Aller jusqu'au bout de ses propres cauchemars. Les ressasser sans cesse, en extraire la substantifique moelle et les compresser en six pistes. C'est ce qu'à toujours fait Arizmenda depuis sa formation jusqu'à son dernier full-lenght en date intitulé « Stillbirth in the Temple of Venus ». La dégénérescence mentale a toujours été le thème de prédilection de Murdunbad, là où ses compères se focalisent sur des idéologies plus revendicatrices. Ce qui est d'ailleurs assez remarquable avec Arizmenda, c'est cette constance à rester dans un univers propre, à le travailler jusque dans ses moindres recoins. On pourrait même émettre l'hypothèse que Murdunbad refuse de sortir de ce carcan psychologique qu'il s'est imposé et qui fait désormais partie de son approche musicale.
Comme toutes ses autres sorties, notamment le très bon
« Within the Vacuum Of Infinity », « Stillbirth in the Temple of Venus » est obscur, impénétrable, angoissant et fichtrement incompréhensible au premier abord. Il faut dire que le premier morceau du disque, celui qui est sensé nous introduire dans les compositions de cet album est clairement le plus inabordable. Anti-mélodique et saucé par une production bien évidemment ultra-saturée et victime d'un dubbing catastrophique « Scabbed Knees, Rope and Vaseline » propose neuf minutes et quelques de dévastation musicale, de guitares hurlantes, de souffle sonore similaire à celui de taureau expirant de ses nasaux humides un air chaud et impropre faisant frissonner votre nuque.
Arizmenda ne rigole pas, ne veut pas être rangé la case du True-Black évident et même si son esthétique obscure et sa production rugueuse sont à mettre dans la droite continuité des Légions Noires, son approche de l'arrangement, de la composition, sa façon de malaxer les notes avec une inévidence dégoulinante appartient belle et bien à un avant-gardisme musical des plus remarquables. On citera une kyrielle de riffs tous plus dégobillants les uns que les autres, par exemple celui joint à l’accélération de tempo sur « Cum In Your Wound ». Sexuellement pulvérisé, Arizmenda est aussi instable que les vomissures musicales et jouissives qu'il propose. Si certains groupes sont connus pour leurs paroles explicites (Woods Of Infinity, Diapsiquir...), Murdunbad et son projet solo s'inscrivent dans une saleté tenace, dans une scatophilie dissimulée, dans un inceste constant, mu par un mélange d'excitation déviante et d'inculture sociale.
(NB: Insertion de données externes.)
/-- Why a running thread belongs to no population (R353). -/
inductive Wait where
  | none
  /-- At the reconvergence target `a` (R355). -/
  | recon (a : Word)
  /-- Parked by BOFF until a core cycle (R158), or by SLEEP until a GT tick (R361). -/
  | park (cycle : Nat)
  | sleep (gt : Nat)
  /-- At TXB until its instruction completes (R340), or at TXE (R324). -/
  | txb (op : Nat)
  | txe (op : Nat) (last : Bool)
  /-- At REGROUP with K (R179). -/
  | regroup (k : Nat) (d : Opnd)
  /-- Executed PHNXT.SPEC, and its group has not fully arrived or not resolved (R303). -/
  | spec (op : Nat)
  /-- Aborting: until the instructions it issued in the transaction have completed (R319). -/
  | aborting
deriving DecidableEq, Repr, Inhabited

/-- A read record of a transaction or of a speculation (R136, R304, R318). -/
structure ReadRec where
  scr : Bool
  sector : Nat
  ver : BitVec 48
  hash : Word
  byval : Bool
deriving DecidableEq, Repr, Inhabited

/-- A write record (R136, R304, R318): 32 bytes of data and their mask, and whether a word of it is
poisoned (R390). -/
structure WriteRec where
  scr : Bool
  sector : Nat
  data : BitVec 256
  mask : BitVec 32
  poison : Bool := false
deriving DecidableEq, Repr, Inhabited

/-- The block a thread is in (R34): its header's address, the first address after it, and the register
that the preceding instruction of the block retains (R36 rule 5). ERET to an XPC that a CSRW has changed names no
block: its thread is in an open block, whose two addresses are the same, and which ends at the next header
(log entry 60). -/
structure Block where
  start : Word
  stop : Word
  retained : Option (Fin 768)
deriving DecidableEq, Repr, Inhabited

/-- What a retried TXB does (R333). -/
inductive Retry where
  | none | again | fails
deriving DecidableEq, Repr, Inhabited

/-- The transaction state of a thread (R317 to R319, R323, R337, R343). Undo entries lie in scratchpad;
`undo` counts them. -/
structure Tx where
  active : Bool
  ord : Bool
  irrev : Bool
  index : Nat
  cause : Nat
  code : Nat
  aborts : Nat
  conf : Nat
  /-- The last transaction committed, so the next TXB clears ABORTS and CONF. -/
  committed : Bool
  retry : Retry
  reads : List ReadRec
  writes : List WriteRec
  undo : Nat
  items : Nat
  /-- Checkpoint (R319): PC and block of the TXB, predicates, draw counter, batch, records. -/
  ckPc : Word
  ckBlock : Option Block
  ckP : BitVec 7
  ckDraw : Word
  ckBatch : BitVec 4
  ckRecon : List Word
  /-- Commits of the thread, and whether TXE.LAST has committed (R337). -/
  commits : Nat
  lastDone : Bool
  /-- The number of its TXB: the instructions from it on were issued in the transaction (R319). -/
  firstOp : Nat
  /-- Waits at TXB for the partition's irrevocable token, or has it and waits for a release (R336). -/
  wants : Option (Option Nat)
  /-- Its stores to OUT ranges, as address and data, for the assay signature (R398). -/
  sts : List (Word × Word)
deriving DecidableEq, Repr, Inhabited

/-- One thread: its program counter, registers and state (R164). -/
structure Thread where
  status : TStatus
  pc : Word
  block : Option Block
  wait : Wait
  v : NMap Word
  p : BitVec 7
  draw : Word
  lfsr : BitVec 32
  bexp : Nat
  batch : BitVec 4
  gtid : Word
  /-- Reconvergence records, top first (R355). -/
  recon : List Word
  /-- Local phase for each phaser entry (R294). -/
  lp : NMap Nat
  /-- Registers whose word is poisoned (R390). -/
  poison : List Nat
  tx : Tx
deriving DecidableEq, Repr, Inhabited

/-! ## Instructions in flight (R15, R357, R358) -/

/-- Where a result goes. -/
inductive Dest where
  | v (lane n : Nat)
  | s (n : Nat)
  | p (lane i : Nat)
deriving DecidableEq, Repr, Inhabited

/-- A write that an instruction in flight has still to make. -/
structure RegWrite where
  lane : Nat
  dest : Dest
  val : Word
deriving DecidableEq, Repr, Inhabited
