/-- SEL code of GETID (R185). -/
def IdSel.code : IdSel → Nat
  | .lane => 0 | .group => 1 | .teamx => 2 | .teamy => 3 | .teamz => 4 | .team => 5 | .gtid => 6
  | .width => 7 | .ngroup => 8 | .nteam => 9 | .core => 10 | .quarter => 11

/-- The coordinate of a code; 12 to 15 are reserved (R185). -/
def IdSel.ofCode : Nat → Option IdSel
  | 0 => some .lane | 1 => some .group | 2 => some .teamx | 3 => some .teamy | 4 => some .teamz
  | 5 => some .team | 6 => some .gtid | 7 => some .width | 8 => some .ngroup | 9 => some .nteam
  | 10 => some .core | 11 => some .quarter | _ => none

/-- RET code (R18). -/
def Retain.code : Retain → Nat
  | .none => 0 | .a => 1 | .b => 2 | .c => 3

/-- The retained source of a 2-bit code (R18). -/
def Retain.ofCode (n : Nat) : Retain :=
  if n = 0 then .none else if n = 1 then .a else if n = 2 then .b else .c

/-! ## Control, guard and formats -/

/-- CTL as the bits [21:2] of an item (R15). -/
def Ctl.bits (c : Ctl) : BitVec 20 :=
  BitVec.ofNat 20 (c.dist.toNat + c.wait.toNat * 8 +
    (match c.setf with | some f => f.val | none => 15) * 32768 + c.yld.toNat * 524288)

/-- CTL from bits [21:2]; SETF values 12 to 14 are reserved (R15, R16). -/
def Ctl.ofBits (b : BitVec 20) : Option Ctl :=
  let n := b.toNat
  let f := n / 32768 % 16
  let setf : Option (Option (Fin 12)) :=
    if h : f < 12 then some (some ⟨f, h⟩) else if f = 15 then some none else none
  setf.map fun sf => ⟨b.extractLsb' 0 3, b.extractLsb' 3 12, sf, n / 524288 == 1⟩

/-- PRED (R22). -/
def Guard.bits (g : Guard) : BitVec 4 := BitVec.ofNat 4 (g.p.val + g.neg.toNat * 8)

/-- The guard of PRED (R22). -/
def Guard.ofBits (b : BitVec 4) : Guard := ⟨Fin.ofNat 8 b.toNat, b.toNat / 8 == 1⟩

/-- Fields of a C word (R17). -/
structure CWord where
  ctl : BitVec 20
  opc : BitVec 10
  pred : BitVec 4
  d : BitVec 10
  imm : BitVec 18
deriving DecidableEq, Repr

/-- Fields of an S word (R18). -/
structure SWord where
  ctl : BitVec 20
  opc : BitVec 10
  pred : BitVec 4
  ret : BitVec 2
  d : BitVec 10
  a : BitVec 10
  b : BitVec 10
  c : BitVec 10
  mod : BitVec 17
deriving DecidableEq, Repr

/-- Fields of an L word (R19). -/
structure LWord where
  ctl : BitVec 20
  opc : BitVec 10
  pred : BitVec 4
  d : BitVec 10
  a : BitVec 10
  mod : BitVec 8
  imm : Word
deriving DecidableEq, Repr

/-- Fields of a P word (R20); `top` is bits [95:93]. -/
structure PWord where
  ctl : BitVec 20
  pred : BitVec 4
  ret : BitVec 2
  opc1 : BitVec 7
  d1 : BitVec 10
  a1 : BitVec 10
  b1 : BitVec 10
  opc2 : BitVec 7
  d2 : BitVec 10
  b2 : BitVec 10
  top : BitVec 3
deriving DecidableEq, Repr

/-- An item cut into its format's fields, or the 64 bits of a block header (R12). -/
inductive Raw where
  | c (w : CWord)
  | s (w : SWord)
  | l (w : LWord)
  | p (w : PWord)
  | h (bits : BitVec 64)
deriving DecidableEq, Repr

/-- Length in parcels of the item whose parcel 0 is given (R12). -/
def parcelsOf (p0 : BitVec 32) : Nat :=
  let len := p0.toNat % 4
  if len = 0 then 2 else if len = 1 then 3 else if len = 2 then 4 else 2

/-- The fields of the item whose value is `v` (R12, R17 to R20, R32). -/
def Raw.ofBits (v : BitVec 128) : Raw :=
  let len := v.toNat % 4
  if len = 0 then
    .c ⟨v.extractLsb' 2 20, v.extractLsb' 22 10, v.extractLsb' 32 4, v.extractLsb' 36 10,
      v.extractLsb' 46 18⟩
  else if len = 1 then
    if v.getLsbD 22 then
      .p ⟨v.extractLsb' 2 20, v.extractLsb' 23 4, v.extractLsb' 27 2, v.extractLsb' 29 7,
        v.extractLsb' 36 10, v.extractLsb' 46 10, v.extractLsb' 56 10, v.extractLsb' 66 7,
        v.extractLsb' 73 10, v.extractLsb' 83 10, v.extractLsb' 93 3⟩
    else
      .s ⟨v.extractLsb' 2 20, v.extractLsb' 23 10, v.extractLsb' 33 4, v.extractLsb' 37 2,
        v.extractLsb' 39 10, v.extractLsb' 49 10, v.extractLsb' 59 10, v.extractLsb' 69 10,
        v.extractLsb' 79 17⟩
  else if len = 2 then
    .l ⟨v.extractLsb' 2 20, v.extractLsb' 22 10, v.extractLsb' 32 4, v.extractLsb' 36 10,
      v.extractLsb' 46 10, v.extractLsb' 56 8, v.extractLsb' 64 64⟩
  else .h (v.extractLsb' 0 64)

/-- The value of an item, in the low bits of 128 (R17 to R20). -/
def Raw.toBits : Raw → BitVec 128
  | .c w => (w.imm ++ w.d ++ w.pred ++ w.opc ++ w.ctl ++ 0b00#2).zeroExtend 128
  | .s w => (w.mod ++ w.c ++ w.b ++ w.a ++ w.d ++ w.ret ++ w.pred ++ w.opc ++ 0#1 ++ w.ctl ++
      0b01#2).zeroExtend 128
  | .l w => w.imm ++ w.mod ++ w.a ++ w.d ++ w.pred ++ w.opc ++ w.ctl ++ 0b10#2
  | .p w => (w.top ++ w.b2 ++ w.d2 ++ w.opc2 ++ w.b1 ++ w.a1 ++ w.d1 ++ w.opc1 ++ w.ret ++ w.pred ++
      1#1 ++ w.ctl ++ 0b01#2).zeroExtend 128
  | .h b => b.zeroExtend 128

/-- Length of an item in parcels (R12). -/
def Raw.parcels : Raw → Nat
  | .c _ => 2
  | .s _ => 3
  | .l _ => 4
  | .p _ => 3
  | .h _ => 2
En ce sens, « Stillbirth in the Temple of Venus » serait presque une sorte de « Cent Ans de Solitude » Black Metal, où l'on suivrait les errances générationnelles de paumés, d'ignares si attachants qu'ils en deviennent beaux, malgré la laideur de leurs actes. L'hypersexualité en quelque sorte, le satyriasis des Grecs qui donne même son nom à l'avant-dernier morceau de l'opus.
C'est d'ailleurs quand « l 'innocence » apparaît thématiquement que le propos du groupe change, que la tristesse prend le pas sur l'excitation et la folie. « Innoncence And Illness » est incontestablement le plus beau titre du disque, même si tous les morceaux ont de quoi faire de l'ombre à ce dernier par des salves mélodiques tordues mais étrangement touchantes. Chercher l'émotion dans les recoins les plus sombres de l'humanité. Chercher la lumière de Lucifer dans les méandres d'un primitivisme assumé et caricaturé. Les ralentissements si poisseux soient-ils (l'entame de « Rotten Seed... Poisonned Egg » est fantastique) sont pourtant tous le théâtre d'une tragi-comédie, surjouée jusqu'à l'absurde, jusqu'au dégoût, jusqu'à violer les trois tabous théâtraux sur scène. Jusqu'à la mise à mort de l'art lui-même pour mieux le reconstruire dans des phrases musicales opaques, distordues mais qui prennent tout leur sens quand elles sont mises dans leur contexte particulier.
La folie dégénérative, la folie qui infuse dans le crâne aussi longtemps que possible jusqu'à progressivement le dépouillé de toute conscience, lui rendre sa bestialité impulsive, sa violence, ses doutes, ses peurs. Paradoxalement dégoûtant et attirant, « Stillbirth in the Temple of Venus » est un album qui repousse ses propres limites, qui s'approche dangereusement des frontières qu'on ne peut pas traverser. Borderline des orteils aux cheveux, chancelant, bancal aussi bien dans sa musique pétrie dans tous les sens comme de la pâte à pain que dans ses thématiques est un vibrant hommage à la déviance primaire et au retour à la Terre comme seule maîtresse spirituelle, ce dernier opus d'Arizmenda plonge la tête dans la boue, l'avale et la recrache sur son corps comme un enduit de protection destiné à repousser toute tentative d'humanité.